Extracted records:
:::::
/-! ### Streams, planes and the configuration network -/

/-- 18 R311 to R314: a stream command whose bytes are aligned and in bounds is queued for the commit with the words of its
registers; a sparse SOUT with an odd port, a row of 0 or of more than 4,096 elements or 8,192 bytes, or a capacity of 0 or
above the row, is RESERVED_FIELD.

18 R317, R318: SPUSH and PORTRST are queued for the commit; SPULL of a sink port that is not in ERROR, has no reserved
element and carries a token without an error reads its first element with its flags, reserves it and is queued to remove
it; SPEEK reads the same with bit 63 set; both see nothing of an empty channel, where SPULL waits; PORTSTAT reads DONE,
ECODE and the depths. -/
def Obligations.StreamAndPortInstructions : Prop :=
  (∀ (port : Port) (a b : Reg) (pl : Plane) (esz : BitVec 2) (q : Sel) (s : State) (h : Hand), Issues s h q 8 → Unwatched h →
    let es := 4 / 2 ^ esz.toNat
    let x := rdS h a
    let n := (rdS h b).toNat % 2 ^ 32
    let cap := (rdS h b).toNat / 2 ^ 32
    let row (k : Nat) : Nat := 4 * (1 + (n + 31) / 32 + (k * es + 3) / 4)
    let cmd (sparse : Bool) : StreamCmd :=
      { seat := s.curSeat, hand := h.addr, addr := x, count := rdS h b, glob := false, esz := esz, sparse := sparse,
        ctx := (cur s).ctx }
    let sent (sink sparse : Bool) : Hand := queued h (.stream pl sink port (cmd sparse))
    let fits (al bytes : Nat) : Prop := x.toNat % al = 0 ∧ x.toNat + bytes ≤ 0x60000
    (fits es (n * es) →
      exec (.sinDense port a b pl false esz q) s = .next (slotDone 8 s h (sent false false)) ∧
      exec (.soutDense port a b pl false esz q) s = .next (slotDone 8 s h (sent true false))) ∧
    (fits 4 (row n) → exec (.sinExpand port a b pl false esz q) s = .next (slotDone 8 s h (sent false true))) ∧
    (port.toNat % 2 = 0 → 0 < n → n ≤ 4096 → n * es ≤ 8192 → 0 < cap → cap ≤ n → fits 4 (row cap) →
      exec (.soutSparse port a b pl false esz q) s = .next (slotDone 8 s h (sent true true))) ∧
    (port.toNat % 2 = 1 ∨ n = 0 ∨ 4096 < n ∨ 8192 < n * es ∨ cap = 0 ∨ n < cap →
      exec (.soutSparse port a b pl false esz q) s = .next (slotDone 8 s h (recorded h 0x02 0 0))) ∧
    (x.toNat % es ≠ 0 → exec (.sinDense port a b pl false esz q) s = .next (slotDone 8 s h (recorded h 0x14 0 x)))) ∧
  (∀ (d a : Reg) (port : Port) (pl : Plane) (eor last sink : Bool) (q : Sel) (s : State) (h : Hand),
    let f := feAt s s.curFe
    let p := portOf f pl.toNat (16 + port.toNat)
    let ch := sinkChan f pl.toNat port.toNat
    (Issues s h q 8 →
      exec (.spush port a pl eor last q) s =
        .next (slotDone 8 s h (queued h (.spush pl port ((rdS h a).extractLsb' 0 32) eor last))) ∧
      exec (.portrst port pl sink q) s = .next (slotDone 8 s h (queued h (.portrst pl sink port)))) ∧
    (Issues s h q 4 → ∃ v : W64, exec (.portstat d port pl sink q) s = .next (slotDone 4 s h (setS d v h)) ∧
      let x := portOf f pl.toNat (if sink then 16 + port.toNat else port.toNat)
      v.extractLsb' 32 16 = x.done ∧ v.extractLsb' 24 8 = x.ecode ∧ v.getLsbD 16 = decide (x.ecode ≠ 0) ∧
      (v.extractLsb' 20 4).toNat = Nat.min 8 x.queue.length) ∧
    (∀ t rest v vs, ch = t :: rest → t.elems = v :: vs → t.err = false → p.ecode = 0 → p.reserved = 0 →
      ∃ w : W64, w.extractLsb' 0 32 = v ∧ w.getLsbD 32 = t.empty.getLsbD 0 ∧ w.getLsbD 33 = (t.eor && vs.isEmpty) ∧
        w.getLsbD 34 = (t.last && vs.isEmpty) ∧ w.getLsbD 35 = t.abort ∧
        (Issues s h q 4 → exec (.speek d port pl q) s = .next (slotDone 4 s h (setS d (w ||| (1 <<< 63)) h))) ∧
        (Issues s h q 8 → h.flt = none → exec (.spull d port pl q) s = .next (modPort s.curFe pl.toNat (16 + port.toNat)
          (fun x => { x with reserved := 1, holder := some s.curSeat })
          (slotDone 8 s h (queued (setS d w h) (.spull pl port)))))) ∧
    (ch = [] → p.ecode = 0 →
      (Issues s h q 4 → exec (.speek d port pl q) s = .next (slotDone 4 s h (setS d 0 h))) ∧
      (Issues s h q 8 → h.flt = none → MayWait s →
        ∃ t, exec (.spull d port pl q) s = .next t ∧ (cur t).st = .waiting ∧ t.mem = s.mem)))

/-- 18 R306, R307, R309: PLANEON records FORMAT with the plane and the lowest field at fault, and is queued otherwise;
PLANEOFF, ARBW, CFG of a readable packet and CFGW are queued; and CFGSYNC, once the packets sent before its hand have been
applied without a failure, goes on, and waits before that. -/
def Obligations.PlaneAndConfiguration : Prop :=
  ∀ (a b : Reg) (pl : Plane) (wt : BitVec 8) (q : Sel) (s : State) (h : Hand) (pa : Nat) (new : List Tlb),
    (Issues s h q 8 →
      (planeBad s (feAt s s.curFe) pl.toNat = none →
        exec (.planeon pl q) s = .next (slotDone 8 s h (queued h (.planeon pl)))) ∧
      (∀ n, planeBad s (feAt s s.curFe) pl.toNat = some n → exec (.planeon pl q) s =
        .next (slotDone 8 s h (recorded h 0x24 (BitVec.ofNat 64 (pl.toNat * 256 + n)) 0))) ∧
      exec (.planeoff pl q) s = .next (slotDone 8 s h (queued h (.planeoff pl))) ∧
      (Reaches s (rdS h a) 8 { r := true } false pa new → exec (.cfg a pl q) s =
        .next (slotDone 8 s h (queued { h with walked := h.walked ++ new } (.cfg (rdS h a) pl)))) ∧
      exec (.cfgw a b q) s = .next (slotDone 8 s h (queued h
        (.cfgw ((rdS h a).extractLsb' 0 32) ((rdS h b).extractLsb' 0 32)))) ∧
      (h.flt = none → h.cfgMark ≤ (cur s).cfgDone → (∀ e ∈ (cur s).cfgFail, h.cfgMark ≤ e.1) →
        exec (.cfgsync q) s = .next (slotDone 8 s h h)) ∧
      (h.flt = none → (cur s).cfgDone < h.cfgMark → MayWait s →
        ∃ t, exec (.cfgsync q) s = .next t ∧ (cur t).st = .waiting ∧ t.mem = s.mem)) ∧
    (Issues s h q 4 → exec (.arbw wt pl q) s = .next (slotDone 4 s h (queued h (.arbw pl wt))))

/-! ### The matrix array -/

/-- 19 R331, R334, R335, R338, R340: MCLAIM claims a slot that no other seat claims, and MREL gives it back; the commands
that name slots need them claimed by the seat (SLOT_STATE with the slot's number otherwise); with aligned areas inside
the scratchpad they are queued for the array queue.

19 R336, R337, R339: MTILE checks its descriptor (FORMAT with the descriptor in FAULTINFO) and the extents of A and B;
ACCRD waits for the commands that entered before its hand, and then reads element S[sb][9:0] of its accumulator; ACCPEEK
reads it at once, with STEPS above it. -/
def Obligations.MatrixInstructions : Prop :=
  (∀ (a : Reg) (m m2 : Slot) (x : AccNo) (fmt : BitVec 3) (w : Bool) (q : Sel) (s : State) (h : Hand),
    let mine (k : Slot) : Prop := h.claims.getD k.toNat none = some s.curSeat
    let off := (rdS h a).toNat
    let arr (op : ArrOp) : Hand := queued h (.array op)
    (Issues s h q 4 →
      (h.claims.getD m.toNat none = none ∨ mine m → exec (.mclaim m q) s = .next (slotDone 4 s h
        (queued { h with claims := h.claims.set m.toNat (some s.curSeat) } (.mclaim m (BitVec.ofNat 7 h.slot))))) ∧
      (mine m → exec (.mrel m q) s = .next (slotDone 4 s h (queued { h with claims := h.claims.set m.toNat none } (.mrel m)))) ∧
      (¬ mine m → exec (.mrel m q) s = .next (slotDone 4 s h (recorded h 0x30 (m.setWidth 64) 0))) ∧
      exec (.accz x q) s = .next (slotDone 4 s h (arr (.accz x)))) ∧
    (Issues s h q 8 →
      (mine m → off % 64 = 0 → off + 2048 ≤ 0x60000 →
        exec (.mload a m q) s = .next (slotDone 8 s h (arr (.mload off m))) ∧
        exec (.mstore a m q) s = .next (slotDone 8 s h (arr (.mstore off m)))) ∧
      (¬ mine m → exec (.mload a m q) s = .next (slotDone 8 s h (recorded h 0x30 (m.setWidth 64) 0)) ∧
        exec (.mma x m m2 fmt q) s = .next (slotDone 8 s h (recorded h 0x30 (m.setWidth 64) 0))) ∧
      (mine m → mine m2 → exec (.mma x m m2 fmt q) s = .next (slotDone 8 s h (arr (.mma x m m2 fmt)))) ∧
      (mine m → mine m2 →
        let r := off % 64
        let c := off / 256 % 64
        (0 < r ∧ r ≤ 32 ∧ 0 < c ∧ c ≤ (if w then 16 else 32) →
          exec (.mtrans a m2 m w q) s = .next (slotDone 8 s h (arr (.mtrans m2 m w r c)))) ∧
        (r = 0 ∨ 32 < r ∨ c = 0 ∨ (if w then 16 else 32) < c →
          exec (.mtrans a m2 m w q) s = .next (slotDone 8 s h (recorded h 0x24 0 0)))) ∧
      (off % 64 = 0 → off + (if fmt = 2 then 4096 else 2048) ≤ 0x60000 → h.work.fpctl.extractLsb' 0 3 ≠ 4 →
        exec (.accst a x fmt q) s = .next (slotDone 8 s h (arr (.accst off x fmt h.work.fpctl h.work.srseed)))))) ∧
  (∀ (d a b : Reg) (m : Slot) (x : AccNo) (fmt : BitVec 3) (q : Sel) (s : State) (h : Hand),
    let mine (k : Nat) : Prop := h.claims.getD k none = some s.curSeat
    let dv := rdS h d
    let t := tileOf dv fmt.toNat
    let f := feAt s s.curFe
    let acc : Acc := f.accs[x.toNat]'(x.isLt)
    let e := KV.get 0 ((rdS h b).toNat % 1024) acc.elems
    (Issues s h q 16 → mine m.toNat → mine (m.toNat + 1) →
      (tileBad dv x.toNat fmt.toNat = true →
        exec (.mtile d a b x m fmt q) s = .next (slotDone 16 s h (recorded h 0x24 dv 0))) ∧
      (tileBad dv x.toNat fmt.toNat = false → (rdS h a).toNat % 64 = 0 → (rdS h b).toNat % 64 = 0 →
        (rdS h a).toNat + (31 * t.pa + t.ra) ≤ 0x60000 → (rdS h b).toNat + ((t.rowsB - 1) * t.pb + t.rb) ≤ 0x60000 →
        exec (.mtile d a b x m fmt q) s = .next (slotDone 16 s h
          (queued h (.array (.mtile dv (rdS h a).toNat (rdS h b).toNat x m fmt)))))) ∧
    (Issues s h q 8 →
      (h.flt = none → h.arrMark ≤ f.arrOut → exec (.accrd d b x q) s = .next (slotDone 8 s h (setS d (e.setWidth 64) h))) ∧
      (h.flt = none → f.arrOut < h.arrMark → MayWait s →
        ∃ t, exec (.accrd d b x q) s = .next t ∧ (cur t).st = .waiting ∧ t.mem = s.mem) ∧
      exec (.accpeek d b x q) s = .next (slotDone 8 s h (setS d (acc.steps.append e) h))))

/-! ### Cards, launches and cascades -/

/-- 14 R235, 19 R341, R349: a card is posted when its bytes are 64-byte aligned and inside the scratchpad, with as many receiver
entries as word 0 names where its KIND is that of a copy; the slot stalls while the seat cannot observe word 0 yet. LAUNCH is queued when its packet is readable;
CARDSTAT reads the progress of the oldest outstanding card of the tag, or 0. -/
def Obligations.CardsAndLaunch : Prop :=
  ∀ (d a b : Reg) (q : Sel) (s : State) (h : Hand) (pa : Nat) (new : List Tlb),
    let off := (rdS h a).toNat
    let w := localRead s s.curFe h off 8
    let bytes := 192 + if w / 2 ^ 44 % 16 = 1 ∨ w / 2 ^ 44 % 16 = 2 then 16 * (w / 2 ^ 36 % 16 + 1) else 0
    let post (kind : Nat) : Hand := queued h (.card off kind)
    let tag := (rdS h b).toNat % 2 ^ 16
    let mine (id : Nat) : Option Card := (KV.find id s.cards).filter fun c => (cardTag c.w).toNat == tag
    let posts : List Instr := [.cpy a q, .cpyx a q, .gstrm a q, .coll a q]
    let late := ownBehind s s.curFe s.curSeat off 8
    Issues s h q 8 →
    (late = false → off % 64 = 0 → off + bytes ≤ 0x60000 →
      exec (.cpy a q) s = .next (slotDone 8 s h (post 1)) ∧ exec (.cpyx a q) s = .next (slotDone 8 s h (post 2)) ∧
      exec (.gstrm a q) s = .next (slotDone 8 s h (post 3)) ∧ exec (.coll a q) s = .next (slotDone 8 s h (post 4))) ∧
    (late = false → off % 64 ≠ 0 → ∀ i ∈ posts, exec i s = .next (slotDone 8 s h (recorded h 0x14 0 (BitVec.ofNat 64 off)))) ∧
    (late = true → ∀ i ∈ posts, ∃ t, exec i s = .next t ∧ (cur t).hand = some { h with counted := true, stalled := true } ∧
      t.mem = s.mem) ∧
    (Reaches s (rdS h a) 256 { r := true } false pa new → exec (.launch a b q) s = .next (slotDone 8 s h
      (queued { h with walked := h.walked ++ new } (.launch (rdS h a) ((rdS h b).extractLsb' 0 16))))) ∧
    ((cur s).cards.findSome? mine = none → exec (.cardstat d b q) s = .next (slotDone 8 s h (setS d 0 h))) ∧
    (∀ c, (cur s).cards.findSome? mine = some c → ∃ v : W64,
      exec (.cardstat d b q) s = .next (slotDone 8 s h (setS d v h)) ∧ v.getLsbD 63 = true ∧
        v.extractLsb' 0 48 = BitVec.ofNat 48 (cardBytes c))

/-- 07 R115, 19 R351: BROW replays a row that is due again, yields all ones once N and its halo have been admitted or
the cascade is DONE, admits the next row that has been received, and waits for one that has not.

07 R116 to R122, 19 R351: the other row instructions of a stage at work, each with the condition under which it goes
on and CASCADE_BOUNDS where it does not; BREAD of a row and a column inside the lattice reads the bight row's word. -/
def Obligations.RowInstructions : Prop :=
  (∀ (d : Reg) (q : Sel) (s : State) (h : Hand) (b : Bight) (c : Cascade), Issues s h q 8 → h.flt = none → OnStage s h b c →
    let row (kind : Nat) (v : W64) : Hand := queued (setS d v h) (.brow kind)
    let ones := BitVec.allOnes 64
    (c.st = .done → exec (.brow d q) s = .next (slotDone 8 s h (row 2 ones))) ∧
    (c.st = .filling ∨ c.st = .streaming ∨ c.st = .draining →
      (b.redo ≠ 0 → exec (.brow d q) s = .next (slotDone 8 s h (row 0 (BitVec.ofNat 64 ((b.iss + c.h) % 2 ^ 32))))) ∧
      (b.redo = 0 → b.nknown = true → b.n + c.h ≤ b.adm → exec (.brow d q) s = .next (slotDone 8 s h (row 2 ones))) ∧
      (b.redo = 0 → (b.nknown = true → b.adm < b.n + c.h) → b.adm < b.rcv ∨ (b.nknown = true ∧ b.n ≤ b.adm) →
        exec (.brow d q) s = .next (slotDone 8 s h (row 1 (BitVec.ofNat 64 (b.adm % 2 ^ 32))))) ∧
      (b.redo = 0 → b.rcv ≤ b.adm → (b.nknown = true → b.adm < b.n) → b.rcv - b.ret < c.w → MayWait s →
        ∃ t, exec (.brow d q) s = .next t ∧ (cur t).st = .waiting ∧ t.mem = s.mem))) ∧
  (∀ (d a : Reg) (port : Port) (pl : Plane) (dr dc : BitVec 6) (sel : BitVec 3) (q : Sel) (s : State) (h : Hand)
    (b : Bight) (c : Cascade), OnStage s h b c → c.st ≠ .done →
    let does (i : Instr) (h' : Hand) : Prop := exec i s = .next (slotDone 8 s h h')
    let bad (i : Instr) : Prop := does i (recorded h 0x48 0 0)
    let near (x : BitVec 6) : Prop := -(c.h : Int) ≤ x.toInt ∧ x.toInt ≤ c.h
    let loads : Prop := ((c.stages.getD b.stage { hand := 0, const := 0, planes := 0, seat := 0 }).planes.getLsbD pl.toNat) = true
    (Issues s h q 8 →
      (b.pret < 63 → does (.bstep q) (queued h .bstep)) ∧
      (63 ≤ b.pret → bad (.bstep q)) ∧
      (loads → b.taps ≠ [] → b.iss + c.h + 1 ≤ b.adm → c.rpol ≠ 3 → does (.bemit port pl q) (queued h (.bemit pl port))) ∧
      (b.taps = [] ∨ b.adm < b.iss + c.h + 1 → bad (.bemit port pl q)) ∧
      (near dr → near dc → loads → b.taps.length < 16 →
        does (.btap port dr dc pl q) (queued h (.btap pl port dr.toInt dc.toInt))) ∧
      (¬ near dr ∨ ¬ near dc → bad (.btap port dr dc pl q) ∧ bad (.bread d dr dc q)) ∧
      (near dr → near dc → b.adm < b.iss + c.h + 1 → bad (.bread d dr dc q)) ∧
      (near dr → near dc → b.iss + c.h + 1 ≤ b.adm →
        let r := (b.iss : Int) + dr.toInt
        0 ≤ r → (b.nknown = true → r < b.n) → 0 ≤ dc.toInt → dc.toInt < c.lw →
        does (.bread d dr dc q) (setS d (BitVec.ofNat 64 (rdBytes s.mem (paKey (ownPa s s.curFe
          (c.base + 4 * ((c.lw + 2 * c.h) * (r.toNat % c.w)) + 4 * (dc.toInt + c.h).toNat))) 4)) h)) ∧
      (b.stage = 0 → does (.bend q) (queued h .bend)) ∧
      (b.stage ≠ 0 → bad (.bend q)) ∧
      does (.bendAbort q) (queued h .bendAbort) ∧
      does (.bseedC a q) (queued h (.bseedC ((rdS h a).extractLsb' 0 32))) ∧
      ((rdS h a).toNat % 4 = 0 → (rdS h a).toNat + 4 * c.lw ≤ 0x60000 → c.st = .placed → b.seeded < c.h →
        does (.bseedR a q) (queued h (.bseedR (rdS h a).toNat)))) ∧
    (Issues s h q 4 → ∃ v : W64, exec (.bstat d sel q) s = .next (slotDone 4 s h (setS d v h)) ∧
      (sel = 0 → v.getLsbD 8 = c.aborted ∧ v.getLsbD 7 = b.nknown ∧ v.getLsbD 6 = false) ∧
      (sel = 1 → v = BitVec.ofNat 64 (b.rcv % 2 ^ 32)) ∧ (sel = 2 → v = BitVec.ofNat 64 (b.adm % 2 ^ 32)) ∧ (sel = 3 → v = BitVec.ofNat 64 (b.iss % 2 ^ 32)) ∧
      (sel = 4 → v = BitVec.ofNat 64 (b.emt % 2 ^ 32)) ∧ (sel = 5 → v = BitVec.ofNat 64 (b.ret % 2 ^ 32)) ∧ (sel = 6 → v = BitVec.ofNat 64 (b.n % 2 ^ 32))))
:::::
Work instruction: Retype the portion of the data above that starts on the line with "(t.eor && vs.isEmpty) ∧" and finishes on the line with "applied without a", including both of those lines.

Task output:
      ∃ w : W64, w.extractLsb' 0 32 = v ∧ w.getLsbD 32 = t.empty.getLsbD 0 ∧ w.getLsbD 33 = (t.eor && vs.isEmpty) ∧
        w.getLsbD 34 = (t.last && vs.isEmpty) ∧ w.getLsbD 35 = t.abort ∧
        (Issues s h q 4 → exec (.speek d port pl q) s = .next (slotDone 4 s h (setS d (w ||| (1 <<< 63)) h))) ∧
        (Issues s h q 8 → h.flt = none → exec (.spull d port pl q) s = .next (modPort s.curFe pl.toNat (16 + port.toNat)
          (fun x => { x with reserved := 1, holder := some s.curSeat })
          (slotDone 8 s h (queued (setS d w h) (.spull pl port)))))) ∧
    (ch = [] → p.ecode = 0 →
      (Issues s h q 4 → exec (.speek d port pl q) s = .next (slotDone 4 s h (setS d 0 h))) ∧
      (Issues s h q 8 → h.flt = none → MayWait s →
        ∃ t, exec (.spull d port pl q) s = .next t ∧ (cur t).st = .waiting ∧ t.mem = s.mem)))

/-- 18 R306, R307, R309: PLANEON records FORMAT with the plane and the lowest field at fault, and is queued otherwise;
PLANEOFF, ARBW, CFG of a readable packet and CFGW are queued; and CFGSYNC, once the packets sent before its hand have been
applied without a failure, goes on, and waits before that. -/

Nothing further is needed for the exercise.